Work order:
Search the material for the string "result" and copy each line where it occurs.

Dataset records:
-- ==== Sys2Proof/Machine/HostOps.lean ====
section
/-! DEFINITION. The host's operations on the machine other than step (70_reset_and_hazards.md R202). Each is one
function of the state, applied wholly between two steps (00_scope.md R6). -/

namespace Sys2Proof.Machine

/-- One less, and zero stays zero (60_exceptions.md R181). -/
def countDown (t : Byte) : Byte := if t = 0 then 0 else t - 1

/-- `tickTimers()`: both timers count down; the result is `sound_stopped` (60_exceptions.md R181, R182). DESIGN CHOICE
of the spec: the result (D14), safe: log entry 12. -/
def tickTimers (s : State) : State × Bool := (setSt (countDown s.st) (setDt (countDown s.dt) s), s.st = 1)

/-- `setPressed(index, value)`; an index above 15 is outside the contract (60_exceptions.md R185, D19). DESIGN CHOICE
of the spec (D19), safe: log entry 10. -/
def setPressed (index : Nat) (value : Bool) (s : State) : Answer :=
  if h : index < Config.nKeys then .next (setKey (s.key.set index value h) s) else .refused .keyIndexOutOfContract

/-- `setByteOrder(mode)` (20_memory.md R56). -/
def setByteOrder (mode : ByteOrder) (s : State) : State := setBo mode s

/-- `writeBlock(data, address)`; a range that does not fit is outside the contract (20_memory.md R66, D19). DESIGN
CHOICE of the spec (D19), safe: log entry 10. -/
def writeBlock (data : List Byte) (address : Nat) (s : State) : Answer :=
  if WellFormed.blockFits data.length address then .next (writeBytes address data s) else .refused .blockOutOfContract

/-- `loadProgram(bytes)`: the block at 512 (70_reset_and_hazards.md R194). -/
def loadProgram (bytes : List Byte) (s : State) : Answer := writeBlock bytes Config.progStart s

/-- `snapshot()`: the 2048 cells, row-major (60_exceptions.md R186). DESIGN CHOICE of the spec: the host writes no
cell (D22): log entry 19. -/
def snapshot (s : State) : List Bool := s.disp.toList.flatMap (fun row => row.toList)

/-- `reset()`: the whole machine state to its reset value; the random source is outside the machine and is not reset
(70_reset_and_hazards.md R190, 10_state.md R32). -/
def hostReset (s : State) : State := setDraws s.draws State.reset

end Sys2Proof.Machine
end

Written reply:
/-- `tickTimers()`: both timers count down; the result is `sound_stopped` (60_exceptions.md R181, R182). DESIGN CHOICE
of the spec: the result (D14), safe: log entry 12. -/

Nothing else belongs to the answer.